Description of the task:
Each record must be printed again exactly as given.

[[ Supplied information open ]]

-- ==== Sys2Proof/Laws/State.lean ====
section
/-! SUPPORT. What each named update of the state leaves alone: every other part of the state. -/

namespace Sys2Proof.Laws
open Sys2Proof.Machine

[[ Supplied information closed ]]

Output of the task:
-- ==== Sys2Proof/Laws/State.lean ====
section
/-! SUPPORT. What each named update of the state leaves alone: every other part of the state. -/

namespace Sys2Proof.Laws
open Sys2Proof.Machine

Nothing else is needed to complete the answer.